What this task involves: Reproduce only what lies between the first line of the material below and the line containing "exact .ite (clocked.trans", with both of those lines included and every line kept exact.
· · · ·
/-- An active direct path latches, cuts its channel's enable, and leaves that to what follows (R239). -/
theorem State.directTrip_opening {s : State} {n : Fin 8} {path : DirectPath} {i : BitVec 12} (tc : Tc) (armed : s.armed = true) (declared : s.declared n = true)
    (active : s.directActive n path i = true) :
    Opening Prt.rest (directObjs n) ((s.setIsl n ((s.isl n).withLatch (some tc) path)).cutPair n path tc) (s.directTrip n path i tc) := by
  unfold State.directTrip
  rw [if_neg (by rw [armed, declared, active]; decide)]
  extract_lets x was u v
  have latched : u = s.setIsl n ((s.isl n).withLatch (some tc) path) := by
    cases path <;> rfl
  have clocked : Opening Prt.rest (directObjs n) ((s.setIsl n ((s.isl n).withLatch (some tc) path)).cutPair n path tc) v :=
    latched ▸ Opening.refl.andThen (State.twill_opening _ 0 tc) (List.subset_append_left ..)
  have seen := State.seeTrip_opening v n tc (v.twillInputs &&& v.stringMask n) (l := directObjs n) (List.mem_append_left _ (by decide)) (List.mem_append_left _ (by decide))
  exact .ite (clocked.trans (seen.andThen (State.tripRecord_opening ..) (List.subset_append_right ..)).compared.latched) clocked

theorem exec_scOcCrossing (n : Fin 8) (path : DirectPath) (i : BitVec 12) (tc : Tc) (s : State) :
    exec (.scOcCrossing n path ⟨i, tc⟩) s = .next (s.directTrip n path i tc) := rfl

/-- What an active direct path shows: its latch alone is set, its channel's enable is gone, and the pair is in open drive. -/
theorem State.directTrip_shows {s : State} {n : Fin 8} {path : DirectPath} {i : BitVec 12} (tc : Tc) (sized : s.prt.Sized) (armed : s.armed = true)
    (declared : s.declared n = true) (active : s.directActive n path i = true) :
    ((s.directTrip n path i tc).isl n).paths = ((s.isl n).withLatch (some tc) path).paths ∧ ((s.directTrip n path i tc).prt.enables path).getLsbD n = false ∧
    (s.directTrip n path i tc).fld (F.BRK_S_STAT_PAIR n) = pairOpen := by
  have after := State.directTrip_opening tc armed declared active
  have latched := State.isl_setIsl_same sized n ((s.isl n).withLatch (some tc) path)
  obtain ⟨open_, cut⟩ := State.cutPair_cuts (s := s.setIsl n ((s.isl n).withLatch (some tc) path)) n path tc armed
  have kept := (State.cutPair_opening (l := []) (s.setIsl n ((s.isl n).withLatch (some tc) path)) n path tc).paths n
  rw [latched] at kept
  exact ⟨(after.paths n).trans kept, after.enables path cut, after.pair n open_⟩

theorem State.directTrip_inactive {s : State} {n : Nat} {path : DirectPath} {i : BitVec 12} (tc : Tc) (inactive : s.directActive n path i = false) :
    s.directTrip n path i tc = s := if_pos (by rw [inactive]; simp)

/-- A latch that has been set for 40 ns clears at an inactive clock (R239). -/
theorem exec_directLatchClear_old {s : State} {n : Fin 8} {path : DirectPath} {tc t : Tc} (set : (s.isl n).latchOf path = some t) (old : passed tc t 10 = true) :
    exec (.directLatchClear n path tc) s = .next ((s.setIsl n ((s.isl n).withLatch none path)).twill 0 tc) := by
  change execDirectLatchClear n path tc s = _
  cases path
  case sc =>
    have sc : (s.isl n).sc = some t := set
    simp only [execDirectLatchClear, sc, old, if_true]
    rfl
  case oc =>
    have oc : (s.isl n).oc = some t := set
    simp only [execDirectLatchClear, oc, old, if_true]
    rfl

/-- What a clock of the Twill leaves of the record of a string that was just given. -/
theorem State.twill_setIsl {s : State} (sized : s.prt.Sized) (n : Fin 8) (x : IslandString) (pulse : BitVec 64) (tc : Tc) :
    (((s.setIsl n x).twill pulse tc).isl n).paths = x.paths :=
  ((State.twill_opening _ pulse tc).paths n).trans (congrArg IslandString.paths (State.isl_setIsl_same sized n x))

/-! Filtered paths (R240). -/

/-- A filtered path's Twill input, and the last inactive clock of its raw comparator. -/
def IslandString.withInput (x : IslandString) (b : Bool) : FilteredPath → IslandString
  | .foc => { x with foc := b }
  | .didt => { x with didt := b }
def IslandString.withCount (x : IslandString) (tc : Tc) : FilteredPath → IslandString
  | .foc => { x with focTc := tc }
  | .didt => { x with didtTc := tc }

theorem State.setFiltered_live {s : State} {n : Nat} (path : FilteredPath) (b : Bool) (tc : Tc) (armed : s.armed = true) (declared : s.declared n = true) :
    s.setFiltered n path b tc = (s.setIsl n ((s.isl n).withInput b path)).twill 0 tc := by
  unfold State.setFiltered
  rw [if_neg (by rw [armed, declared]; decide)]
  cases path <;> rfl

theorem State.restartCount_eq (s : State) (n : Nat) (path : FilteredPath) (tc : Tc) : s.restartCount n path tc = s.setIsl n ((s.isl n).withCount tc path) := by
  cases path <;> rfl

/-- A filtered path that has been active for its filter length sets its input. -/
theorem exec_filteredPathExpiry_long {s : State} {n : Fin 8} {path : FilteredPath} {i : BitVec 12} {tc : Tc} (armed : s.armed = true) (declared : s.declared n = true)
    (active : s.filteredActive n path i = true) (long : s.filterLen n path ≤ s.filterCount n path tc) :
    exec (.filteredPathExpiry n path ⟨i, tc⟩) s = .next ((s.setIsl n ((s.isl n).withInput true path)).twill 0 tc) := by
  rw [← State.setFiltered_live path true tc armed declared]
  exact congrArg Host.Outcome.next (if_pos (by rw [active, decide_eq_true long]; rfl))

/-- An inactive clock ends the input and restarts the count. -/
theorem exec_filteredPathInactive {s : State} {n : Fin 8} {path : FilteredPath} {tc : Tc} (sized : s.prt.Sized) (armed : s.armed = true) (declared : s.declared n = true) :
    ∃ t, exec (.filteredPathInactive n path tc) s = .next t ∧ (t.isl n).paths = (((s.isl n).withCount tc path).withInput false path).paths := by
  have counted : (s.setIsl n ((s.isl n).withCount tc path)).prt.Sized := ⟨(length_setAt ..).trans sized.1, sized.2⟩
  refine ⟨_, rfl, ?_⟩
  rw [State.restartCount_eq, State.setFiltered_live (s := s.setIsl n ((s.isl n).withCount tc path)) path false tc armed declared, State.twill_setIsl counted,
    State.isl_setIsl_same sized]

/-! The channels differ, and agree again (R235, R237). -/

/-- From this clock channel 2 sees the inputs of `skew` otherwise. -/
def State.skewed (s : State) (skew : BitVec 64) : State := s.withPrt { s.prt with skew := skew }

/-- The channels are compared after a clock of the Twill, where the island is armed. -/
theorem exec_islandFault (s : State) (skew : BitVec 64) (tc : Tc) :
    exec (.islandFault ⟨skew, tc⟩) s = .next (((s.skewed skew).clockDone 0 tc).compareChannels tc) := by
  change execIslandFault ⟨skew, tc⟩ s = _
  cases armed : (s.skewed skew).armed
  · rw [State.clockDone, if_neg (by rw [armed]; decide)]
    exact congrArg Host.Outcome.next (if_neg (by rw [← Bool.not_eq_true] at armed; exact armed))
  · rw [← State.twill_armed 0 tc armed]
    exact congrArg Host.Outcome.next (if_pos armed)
· · · ·
Output of the exercise:
/-- An active direct path latches, cuts its channel's enable, and leaves that to what follows (R239). -/
theorem State.directTrip_opening {s : State} {n : Fin 8} {path : DirectPath} {i : BitVec 12} (tc : Tc) (armed : s.armed = true) (declared : s.declared n = true)
    (active : s.directActive n path i = true) :
    Opening Prt.rest (directObjs n) ((s.setIsl n ((s.isl n).withLatch (some tc) path)).cutPair n path tc) (s.directTrip n path i tc) := by
  unfold State.directTrip
  rw [if_neg (by rw [armed, declared, active]; decide)]
  extract_lets x was u v
  have latched : u = s.setIsl n ((s.isl n).withLatch (some tc) path) := by
    cases path <;> rfl
  have clocked : Opening Prt.rest (directObjs n) ((s.setIsl n ((s.isl n).withLatch (some tc) path)).cutPair n path tc) v :=
    latched ▸ Opening.refl.andThen (State.twill_opening _ 0 tc) (List.subset_append_left ..)
  have seen := State.seeTrip_opening v n tc (v.twillInputs &&& v.stringMask n) (l := directObjs n) (List.mem_append_left _ (by decide)) (List.mem_append_left _ (by decide))
  exact .ite (clocked.trans (seen.andThen (State.tripRecord_opening ..) (List.subset_append_right ..)).compared.latched) clocked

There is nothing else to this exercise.